» AVAILABLE DATA:
-- ==== Sys2Proof/Config.lean ====
section
/-! DEFINITION. What is fixed for the machine (R10 of spec/00_scope.md), the vocabulary of its diagnostics
(R290 of spec/45_host_interface.md, R300 of spec/60_exceptions.md), and the values the spec leaves open
as opaque constants: MSG_TEXT (U1), MSG_TAG (U2) and the assembler's progress entries (U3). -/

namespace Sys2Proof

/-- Number of memory words, `MEM_WORDS` (R10): addresses 0..4095. -/
def Config.memWords : Nat := 4096

/-- The largest value of SC, `SC_MAX` (R10, R29). -/
def Config.scMax : Nat := 4

/-- The level of a diagnostic entry (R290). -/
inductive Level where
  | info
  | debug
  | error
  deriving DecidableEq, Repr

/-- The emitting component of a diagnostic entry, which its source tag names (R290, U2). -/
inductive Component where
  | engine
  | assembler
  deriving DecidableEq, Repr

/-- The complete error taxonomy (R300). The kind is the code: there are no numbers. -/
inductive ErrorKind where
  | syntaxError
  | duplicateLabel
  | undefinedSymbol
  | unknownMnemonic
  | operandOutOfRange
  | addressOutOfRange
  | illegalOpcode
  deriving DecidableEq, Repr

/-- The kind of a diagnostic entry (R290). -/
inductive Kind where
  | error (k : ErrorKind)
  | alreadyHalted
  | fetch
  | other
  deriving DecidableEq, Repr

/-- What a diagnostic's text reports (R108, R300, R301, R302, R303). Together with the kind it determines
the text (U1), so an entry of the log holds it in the text's place (log 5). -/
inductive Context where
  /-- the fetched instruction: its address and the word (R108) -/
  | fetched (addr : Addr) (word : Word)
  /-- the illegal word and the address it was fetched from (R302) -/
  | illegalWord (word : Word) (addr : Addr)
  /-- the address beyond memory (R303) -/
  | badAddress (addr : Nat)
  /-- the engine is halted (R110) -/
  | halted
  /-- the source line an assembly error is about, numbered from 0 (R300 "line in text"; numbering: log 8) -/
  | sourceLine (line : Nat)
  /-- what an Info or Debug entry of the assembler says, left open (U3) -/
  | progress (detail : Nat)
  deriving DecidableEq, Repr

/-- An Info or Debug entry of the assembler: which of the two levels, and what it says (R235, U3). -/
structure ProgressNote where
  debug  : Bool
  detail : Nat
  deriving DecidableEq, Repr

/-- `MSG_TEXT` (R10, U1): the text of an entry, a function of its kind and of what it reports; open (log 5). -/
opaque Config.msgText : Kind → Context → String

/-- `MSG_TAG` (R10, U2): the spelling of a component's source tag; open (log 5). -/
opaque Config.msgTag : Component → String

/-- The Info and Debug entries the assembler emits for a source program, before its first Error entry (place 0),
between two Error entries, and after the last: any finite number (R235, U3); open (log 6).
A function of the source, since assembling the same source twice gives the same diagnostics (R211). -/
opaque Config.assemblerNotes : List Text → Nat → List ProgressNote

end Sys2Proof
end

» EXERCISE GOAL: Every entry shown above is to be written out exactly.

» REPLY:
-- ==== Sys2Proof/Config.lean ====
section
/-! DEFINITION. What is fixed for the machine (R10 of spec/00_scope.md), the vocabulary of its diagnostics
(R290 of spec/45_host_interface.md, R300 of spec/60_exceptions.md), and the values the spec leaves open
as opaque constants: MSG_TEXT (U1), MSG_TAG (U2) and the assembler's progress entries (U3). -/

namespace Sys2Proof

/-- Number of memory words, `MEM_WORDS` (R10): addresses 0..4095. -/
def Config.memWords : Nat := 4096

/-- The largest value of SC, `SC_MAX` (R10, R29). -/
def Config.scMax : Nat := 4

/-- The level of a diagnostic entry (R290). -/
inductive Level where
  | info
  | debug
  | error
  deriving DecidableEq, Repr

/-- The emitting component of a diagnostic entry, which its source tag names (R290, U2). -/
inductive Component where
  | engine
  | assembler
  deriving DecidableEq, Repr

/-- The complete error taxonomy (R300). The kind is the code: there are no numbers. -/
inductive ErrorKind where
  | syntaxError
  | duplicateLabel
  | undefinedSymbol
  | unknownMnemonic
  | operandOutOfRange
  | addressOutOfRange
  | illegalOpcode
  deriving DecidableEq, Repr

/-- The kind of a diagnostic entry (R290). -/
inductive Kind where
  | error (k : ErrorKind)
  | alreadyHalted
  | fetch
  | other
  deriving DecidableEq, Repr

/-- What a diagnostic's text reports (R108, R300, R301, R302, R303). Together with the kind it determines
the text (U1), so an entry of the log holds it in the text's place (log 5). -/
inductive Context where
  /-- the fetched instruction: its address and the word (R108) -/
  | fetched (addr : Addr) (word : Word)
  /-- the illegal word and the address it was fetched from (R302) -/
  | illegalWord (word : Word) (addr : Addr)
  /-- the address beyond memory (R303) -/
  | badAddress (addr : Nat)
  /-- the engine is halted (R110) -/
  | halted
  /-- the source line an assembly error is about, numbered from 0 (R300 "line in text"; numbering: log 8) -/
  | sourceLine (line : Nat)
  /-- what an Info or Debug entry of the assembler says, left open (U3) -/
  | progress (detail : Nat)
  deriving DecidableEq, Repr

/-- An Info or Debug entry of the assembler: which of the two levels, and what it says (R235, U3). -/
structure ProgressNote where
  debug  : Bool
  detail : Nat
  deriving DecidableEq, Repr

/-- `MSG_TEXT` (R10, U1): the text of an entry, a function of its kind and of what it reports; open (log 5). -/
opaque Config.msgText : Kind → Context → String

/-- `MSG_TAG` (R10, U2): the spelling of a component's source tag; open (log 5). -/
opaque Config.msgTag : Component → String

/-- The Info and Debug entries the assembler emits for a source program, before its first Error entry (place 0),
between two Error entries, and after the last: any finite number (R235, U3); open (log 6).
A function of the source, since assembling the same source twice gives the same diagnostics (R211). -/
opaque Config.assemblerNotes : List Text → Nat → List ProgressNote

end Sys2Proof
end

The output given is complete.